DIRECTIONS: Write out exactly the lines of the entries below from the one holding "pl).filter (· == q)" to the one holding "let s1 := s.setQueue", inclusive, and leave out all other lines.

DATASET EXTRACT:
= Beginning of Section =

-- ==== Sys2Proof/Machine/Network.lean ====
section
/-! DEFINITION. The consist network: switches, ARP, egress queues, the TRDP engine and the PTP clock
(spec/14_train_network.md), with the comparison of safe data over both planes (R295). -/

namespace Sys2Proof.Machine

/-! ### Access -/

def State.nwPd (s : State) (n : Nat) : NwPd := NMap.get s.nw.pd {} n
def State.setNwPd (s : State) (n : Nat) (x : NwPd) : State := { s with nw := { s.nw with pd := NMap.put s.nw.pd n x } }
def State.nwSdt (s : State) (c : Nat) : NwSdt := NMap.get s.nw.sdt {} c
def State.setNwSdt (s : State) (c : Nat) (x : NwSdt) : State := { s with nw := { s.nw with sdt := NMap.put s.nw.sdt c x } }
def State.nwMd (s : State) (k : Nat) : NwMd := NMap.get s.nw.md {} k
def State.setNwMd (s : State) (k : Nat) (x : NwMd) : State := { s with nw := { s.nw with md := NMap.put s.nw.md k x } }
def State.queue (s : State) (q : Nat) : List QFrame := NMap.get s.nw.queues [] q
def State.setQueue (s : State) (q : Nat) (fs : List QFrame) : State :=
  { s with nw := { s.nw with queues := NMap.put s.nw.queues q fs } }
def State.setPtp (s : State) (p : PtpState) : State := { s with nw := { s.nw with ptp := p } }

/-- Whether the link of port `p` is up, as its pins have it. -/
def State.linkUp (s : State) (p : Nat) : Bool := (NMap.look s.nw.links p).isSome

/-- The endpoint's address on a plane. -/
def State.nwIp (s : State) (pl : Nat) : Word := BitVec.ofNat 32 (s.rd R.NW_IP_ADDR pl)

/-! ### VLANs (R377, R379) -/

/-- The VLAN tables and port words of the configuration tables (R379). The switches keep them as loaded, and forward by them while the
lanes restart (R376). -/
def State.vlanWords (s : State) : List Word :=
  (List.range 128).map (fun k => s.tw (0x03378100 + 4 * k)) ++ (List.range 4).map fun p => s.tw (0x03378300 + 4 * p)

/-- Entry of VID `v` in the VLAN table of a plane; its MEMBER and UNTAG bits. -/
def State.vlanEntry (s : State) (pl v : Nat) : Option Word :=
  ((s.nw.vlan.drop (64 * pl)).take 64).find? fun w => v != 0 && fieldOf w 11 0 == v
def State.vlanMembers (s : State) (pl v : Nat) : Option Nat := (s.vlanEntry pl v).map fun w => fieldOf w 14 12
def State.vlanUntag (s : State) (pl v : Nat) : Nat := ((s.vlanEntry pl v).map fun w => fieldOf w 18 16).getD 0

/-- PVID and default PCP of an external port. -/
def State.portPvid (s : State) (p : Nat) : Nat := fieldOf (s.nw.vlan.getD (128 + p) 0) 11 0
def State.portPcp (s : State) (p : Nat) : Nat := fieldOf (s.nw.vlan.getD (128 + p) 0) 14 12

/-! ### Egress queues (R380, R381) -/

/-- Bytes of frame buffer of a port. -/
def egressBytes : Nat := 262144

/-- Whether a frame fits in the buffer of egress port `q`. -/
def State.fits (s : State) (q bytes : Nat) : Bool := decide (((s.queue q).map fun f => f.bytes).sum + bytes ≤ egressBytes)

/-- A transit frame is queued, or discarded and counted (R380). -/
def State.enqueueTransit (s : State) (q : Nat) (f : QFrame) : State :=
  if s.fits q f.bytes then s.setQueue q (s.queue q ++ [f])
  else if q < 4 then s.bump R.NW_PORT_CNT_BUF_DROP q
  else if q = 6 then (s.bump R.NW_MIRROR_DROP_CNT).wr R.NW_FLAGS_MIRROR_DROP 1
  else s

/-- A copy of a frame received or sent on port `p` goes to SVC in MAINT (R400). -/
def State.mirrorPort (s : State) (p : Nat) (f : SentFrame) : State :=
  if s.mode = mdMaint ∧ s.rd R.NW_MIRROR_EN = 1 ∧ s.rd R.NW_MIRROR_PORT = p then
    s.enqueueTransit 6 { pcp := 0, bytes := f.len, copy := some f }
  else s

/-- The communication object of a PD entry as delivered. -/
def State.pdObj (s : State) (n : Nat) : CommObj :=
  let x := s.nwPd n
  { status := x.status, stampUs := (x.accAt.getD 0) / 1000, len := x.len, data := x.data, count := x.count }

/-- The status word of PD entry `n` changes: it is mirrored and delivered (R393). -/
def State.pdStatus (s : State) (n : Nat) (w : Word) (t : Nat) : State :=
  let s1 := (s.setNwPd n { s.nwPd n with status := w }).wr R.NW_PD_STAT_STATUS w.toNat n
  s1.putComm (keyPd n) (s1.pdObj n) t

/-- The status word of an SDT channel changes. -/
def State.sdtStatus (s : State) (c : Nat) (w : Word) (t : Nat) : State :=
  let x := { s.nwSdt c with status := w }
  let s1 := (s.setNwSdt c x).wr R.NW_SDT_STAT_STATUS w.toNat c
  s1.putComm (keySdt c) { status := w, stampUs := x.accAt.getD 0 / 1000, len := x.len, data := x.data, count := x.count } t

/-- The plane of an MD session in use (R397): 0 = A, 1 = B. -/
def State.mdPlaneNow (s : State) (k : Nat) : Nat :=
  let p := s.tab.mdPlane k
  if p = 1 then 0 else if p = 2 then 1 else if s.linkUp 0 || s.linkUp 1 then 0 else 1

/-- Whether an MD session is READY (R398). -/
def State.mdReady (s : State) (k : Nat) : Bool :=
  let x := s.nwMd k
  let r := s.tab.mdRole k
  let pl := s.mdPlaneNow k
  if r = mdCaller then x.outstanding.isNone
  else if r = mdReplier then x.popped.isSome
  else if r = mdNotifier then s.linkUp (2 * pl) || s.linkUp (2 * pl + 1)
  else false

/-- The status word of MD session `k` (R143), mirrored and delivered. -/
def State.mdStatus (s : State) (k t : Nat) : State :=
  let x := s.nwMd k
  let w := BitVec.ofNat 32 ((if s.mdReady k then 1 else 0) + (if x.replyTmo then 2 else 0) + (if x.late then 8 else 0) +
    (if x.dropped then 16 else 0) + min 0xFFFF x.queue.length * 65536)
  let s1 := s.wr R.NW_MD_STAT_STATUS w.toNat k
  let q := x.queue.headD { src := 0, sid := 0, len := 0, data := [] }
  s1.putComm (keyMd k) { status := w, stampUs := t / 1000, len := q.len, data := q.data, count := x.queue.length } t

/-- A copy became LATE (`drop` false) or DROPPED (R381). -/
def State.copyLate (s : State) (o : OwnCopy) (drop : Bool) (t : Nat) : State :=
  let s1 := if drop then (s.bump R.NW_DROP_CNT).wr R.NW_FLAGS_DROPPED 1 else (s.bump R.NW_LATE_CNT).wr R.NW_FLAGS_LATE 1
  let s2 := s1.raise 231 t
  if o.md then
    let x := s2.nwMd o.obj
    (s2.setNwMd o.obj (if drop then { x with dropped := true } else { x with late := true })).mdStatus o.obj t
  else
    let b : Word := if drop then 16#32 else 8#32
    if (s2.nwPd o.obj).pubAt = some o.tp then
      let w := (s2.nwPd o.obj).status ||| b
      let s3 := s2.pdStatus o.obj w t
      match s3.tab.channelOf o.obj with
      | some c => s3.sdtStatus c ((s3.nwSdt c).status ||| b) t
      | none => s3
    else s2

/-- Queues the module's own copy at egress port `q`; one that does not fit is DROPPED at once (R380). -/
def State.enqueueOwn (s : State) (q pcp bytes : Nat) (o : OwnCopy) (t : Nat) : State :=
  if s.fits q bytes then s.setQueue q (s.queue q ++ [{ pcp := pcp, bytes := bytes, own := some o }])
  else s.copyLate o true t

/-- The highest PCP waiting at a port. -/
def topPcp (fs : List QFrame) : Nat := fs.foldl (fun a f => max a f.pcp) 0

/-- A publication's copy left on plane `pl` (R390). -/
def State.copyLeft (s : State) (o : OwnCopy) (pl t : Nat) : State :=
  if o.md || (s.nwPd o.obj).pubAt != some o.tp then s
  else
    let x := s.nwPd o.obj
    let w := x.status ||| (if pl = 0 then 0x20#32 else 0x40#32) ||| (if x.pubInvalid then 0#32 else 1#32)
    let s1 := s.pdStatus o.obj w t
    match s1.tab.channelOf o.obj with
    | some c => s1.sdtStatus c w t
    | none => s1

/-- The residence time of a frame in units of 2^-16 ns: from its ingress stamp to its egress, in LT, with the rate of TT
while TT is locked (R385). -/
def State.residence (s : State) (inAt t : Nat) : Int :=
  let dt : Int := 65536 * (t - inAt : Nat)
  if s.ttLocked then dt + dt * s.lg.rate / 1000000000 else dt

/-- The plane of port `q` of a switch, and the number of the port in MEMBER and UNTAG: 2 is the internal port (R377, R379). -/
def portPlane (q : Nat) : Nat := if q < 4 then q / 2 else q - 4
def portBit (q : Nat) : Nat := if q < 4 then q % 2 else 2

/-- A transit frame as it leaves port `q`: its tag as UNTAG says, and a Sync or Delay_Req of PTP version 2 between the two
external ports of a plane with its residence time added (R377, R385). -/
def State.egressFrame (s : State) (q : Nat) (f : QFrame) (e : EthFrame) (t : Nat) : SentFrame :=
  let untag := (s.vlanUntag (portPlane q) f.vid).testBit (portBit q)
  let corrected := match e.ptp with
    | some m => if m.version = 2 ∧ m.type ≤ 1 ∧ f.inPort < 4 ∧ q < 4 then
        { e with ptp := some { m with correction := m.correction + s.residence f.inAt t } } else e
    | none => e
  let bare := if e.tag.isSome then e.len - 4 else e.len
  { tag := if untag then none else some (f.vid, f.pcp), len := if untag then bare else bare + 4, frame := some corrected }

/-- VID of the module's frames on a plane; 0: untagged (R378). -/
def State.ownVid (s : State) (pl : Nat) : Nat := if pl = 0 then s.rd R.NW_VID_VID_A else s.rd R.NW_VID_VID_B

/-- What leaves egress port `q` with a queued frame; a frame of the endpoint carries the VID of its plane, and no tag where that is 0
or the port is to send it untagged (R377, R378). -/
def State.sentOf (s : State) (q : Nat) (f : QFrame) (t : Nat) : SentFrame :=
  match f.copy, f.frame with
  | some c, _ => c
  | none, some e => s.egressFrame q f e t
  | none, none =>
    let vid := s.ownVid (portPlane q)
    { tag := if vid != 0 && !(s.vlanUntag (portPlane q) vid).testBit (portBit q) then some (vid, f.pcp) else none,
      len := f.bytes, own := f.own, ctl := f.ctl }

/-- A frame leaves egress port `q`. -/
def State.putSent (s : State) (q : Nat) (f : QFrame) (t : Nat) : State :=
  { s with nw := { s.nw with sent := NMap.put s.nw.sent q (s.sentOf q f t) } }

/-- The external ports of a plane that take a frame of the module: the members of its VLAN, of which the internal port is one, with
their link up (R377, R378). -/
def State.ownPorts (s : State) (pl : Nat) : List Nat :=
  let v := s.ownVid pl
  [2 * pl, 2 * pl + 1].filter fun q =>
    s.linkUp q && (v == 0 || (match s.vlanMembers pl v with
      | some m => m.testBit 2 && m.testBit (q % 2)
      | none => false))

/-- A frame of the endpoint that is no telegram is queued at ports `qs` (R378, R380); one that does not fit is DROPPED at once. -/
def State.sendCtl (s : State) (qs : List Nat) (pcp bytes : Nat) (c : NwCtl) (t : Nat) : State :=
  qs.foldl (fun s q =>
    if s.fits q bytes then s.setQueue q (s.queue q ++ [{ pcp := pcp, bytes := bytes, ctl := some c }])
    else ((s.bump R.NW_DROP_CNT).wr R.NW_FLAGS_DROPPED 1).raise 231 t) s

/-- The port a plane has learned for an address. -/
def State.learned (s : State) (pl : Nat) (mac : BitVec 48) : Option Nat :=
  (s.nw.fdb.find? fun e => e.plane == pl && e.mac == mac).map fun e => e.port

/-- Learns a source address, of a frame of the endpoint too: 2048 entries per plane (R376). -/
def State.learn (s : State) (pl : Nat) (mac : BitVec 48) (port t : Nat) : State :=
  let fdb := s.nw.fdb.filter fun e => !(e.plane == pl && e.mac == mac)
  if (fdb.filter fun e => e.plane == pl).length < 2048 then
    { s with nw := { s.nw with fdb := fdb ++ [{ plane := pl, mac := mac, port := port, at_ := t }] } }
  else s

def State.arpEntry (s : State) (pl : Nat) (ip : Word) : Option ArpEntry :=
  s.nw.arp.find? fun e => e.plane == pl && e.ip == ip

/-- The ports by which an answer of the endpoint reaches `ip`: the one learned for its MAC where the cache has that, else every port of
the VLAN. -/
def State.answerPorts (s : State) (pl : Nat) (ip : Word) : List Nat :=
  match (s.arpEntry pl ip).bind (·.mac) with
  | some m => match s.learned pl m with
    | some q => (s.ownPorts pl).filter (· == q)
    | none => s.ownPorts pl
  | none => s.ownPorts pl

/-- The endpoint takes a frame the internal port delivered: an ICMP echo request for its address is answered, but not in SLEEP (R378,
R468). -/
def State.endpointFrame (s : State) (pl : Nat) (f : EthFrame) (t : Nat) : State :=
  match f.echo with
  | some (ip, asker) =>
    if ip = s.nwIp pl ∧ s.pwState ≠ psSleep then
      (s.sendCtl (s.answerPorts pl asker) 0 f.len (.echoReply asker) t).learn pl (Config.nwMac pl) (4 + pl) t
    else s
  | none => s

/-- EGRESS_TRANSMIT of port `q`: the oldest frame of the highest priority starts; an own copy is on time, LATE, or, at
twice its deadline, removed (R380, R381). -/
def State.egress (s : State) (q t : Nat) : State :=
  let fs := s.queue q
  let p := topPcp fs
  match fs.find? fun f => f.pcp == p with
  | none => s
  | some f =>
    let s0 := s.setQueue q (fs.erase f)
    let s1 := if q < 4 then s0.mirrorPort q (s0.sentOf q f t) else s0
    match f.own with
    | none =>
      let s2 := s1.putSent q f t
      if q = 4 ∨ q = 5 then (match f.frame with
        | some e => s2.endpointFrame (q - 4) e t
        | none => s2) else s2
    | some o =>
      if o.tp + 2000 * o.deadline ≤ t then s0.copyLate o true t
      else
        let s2 := (s1.putSent q f t).copyLeft o (q / 2) t
        if o.tp + 1000 * o.deadline ≤ t then s2.copyLate o false t else s2

/-- COPY_DROP at port `q`: copies still queued at twice their deadline are removed (R381). -/
def State.copyDrop (s : State) (q t : Nat) : State :=
  let old (f : QFrame) : Bool := match f.own with
    | some o => decide (o.tp + 2000 * o.deadline ≤ t)
    | none => false
  let fs := s.queue q
  let s1 := s.setQueue q (fs.filter fun f => !old f)
  (fs.filterMap fun f => if old f then f.own else none).foldl (fun s o => s.copyLate o true t) s1

/-- Queued copies of leased entries are removed without counting when acting stops (R442). -/
def State.dropLeased (s : State) : State :=
  [0, 1, 2, 3].foldl (fun s q =>
    s.setQueue q ((s.queue q).filter fun f => match f.own with
      | some o => o.md || !s.tab.pdLease o.obj || s.tab.leasePd o.obj
      | none => true)) s

/-! ### Switches (R375 to R377) -/

/-- Whether an address is a group address. -/
def isGroup (mac : BitVec 48) : Bool := mac.getLsbD 40

/-- The VLAN identifier and the priority of a frame received on port `p`: its tag's, where it has one (R377). -/
def State.frameVid (s : State) (p : Nat) (f : EthFrame) : Nat :=
  match f.tag with
  | some (v, _) => if v.toNat = 0 then s.portPvid p else v.toNat
  | none => s.portPvid p
def State.framePcp (s : State) (p : Nat) (f : EthFrame) : Nat :=
  match f.tag with
  | some (_, c) => c.toNat
  | none => s.portPcp p

/-- SWITCH_FRAME_RECEIVED on external port `p`. -/
def State.switchFrame (s : State) (p : Nat) (f : EthFrame) (t : Nat) : State :=
  let pl := p / 2
  let s0 := s.mirrorPort p { tag := f.tag.map fun v => (v.1.toNat, v.2.toNat), len := f.len, frame := some f }
  if !f.fcs || decide (1522 < f.len) then s0.bump R.NW_PORT_CNT_FCS_ERR p
  else if f.pause || f.dst.toNat / 16 == 0x0180C200000 then s0
  else
    let vid := s.frameVid p f
    match s.vlanMembers pl vid with
    | none => s0
    | some m =>
      if !m.testBit (p % 2) then s0
      else
        let s1 := s0.learn pl f.src p t
        let other := 2 * pl + 1 - p % 2
        let internal := 4 + pl
        let outs := match (if isGroup f.dst then none else s1.learned pl f.dst) with
          | some d => if d = p then [] else [d]
          | none => [other, internal]
        (outs.filter fun q => if q = internal then m.testBit 2 else m.testBit (q % 2) && s1.linkUp q).foldl
          (fun s q => s.enqueueTransit q { pcp := s.framePcp p f, bytes := f.len, frame := some f, vid := vid, inPort := p, inAt := t }) s1

/-- ADDRESS_AGEING of a learned address after 300 s (R376). -/
def State.ageAddress (s : State) (pl : Nat) (mac : BitVec 48) (t : Nat) : State :=
  { s with nw := { s.nw with fdb := s.nw.fdb.filter fun e =>
    !(e.plane == pl && e.mac == mac && decide (e.at_ + 300000000000 ≤ t)) } }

= End of Section =

RESULT:
    | some q => (s.ownPorts pl).filter (· == q)
    | none => s.ownPorts pl
  | none => s.ownPorts pl

/-- The endpoint takes a frame the internal port delivered: an ICMP echo request for its address is answered, but not in SLEEP (R378,
R468). -/
def State.endpointFrame (s : State) (pl : Nat) (f : EthFrame) (t : Nat) : State :=
  match f.echo with
  | some (ip, asker) =>
    if ip = s.nwIp pl ∧ s.pwState ≠ psSleep then
      (s.sendCtl (s.answerPorts pl asker) 0 f.len (.echoReply asker) t).learn pl (Config.nwMac pl) (4 + pl) t
    else s
  | none => s

/-- EGRESS_TRANSMIT of port `q`: the oldest frame of the highest priority starts; an own copy is on time, LATE, or, at
twice its deadline, removed (R380, R381). -/
def State.egress (s : State) (q t : Nat) : State :=
  let fs := s.queue q
  let p := topPcp fs
  match fs.find? fun f => f.pcp == p with
  | none => s
  | some f =>
    let s0 := s.setQueue q (fs.erase f)
    let s1 := if q < 4 then s0.mirrorPort q (s0.sentOf q f t) else s0
    match f.own with
    | none =>
      let s2 := s1.putSent q f t
      if q = 4 ∨ q = 5 then (match f.frame with
        | some e => s2.endpointFrame (q - 4) e t
        | none => s2) else s2
    | some o =>
      if o.tp + 2000 * o.deadline ≤ t then s0.copyLate o true t
      else
        let s2 := (s1.putSent q f t).copyLeft o (q / 2) t
        if o.tp + 1000 * o.deadline ≤ t then s2.copyLate o false t else s2

/-- COPY_DROP at port `q`: copies still queued at twice their deadline are removed (R381). -/
def State.copyDrop (s : State) (q t : Nat) : State :=
  let old (f : QFrame) : Bool := match f.own with
    | some o => decide (o.tp + 2000 * o.deadline ≤ t)
    | none => false
  let fs := s.queue q
  let s1 := s.setQueue q (fs.filter fun f => !old f)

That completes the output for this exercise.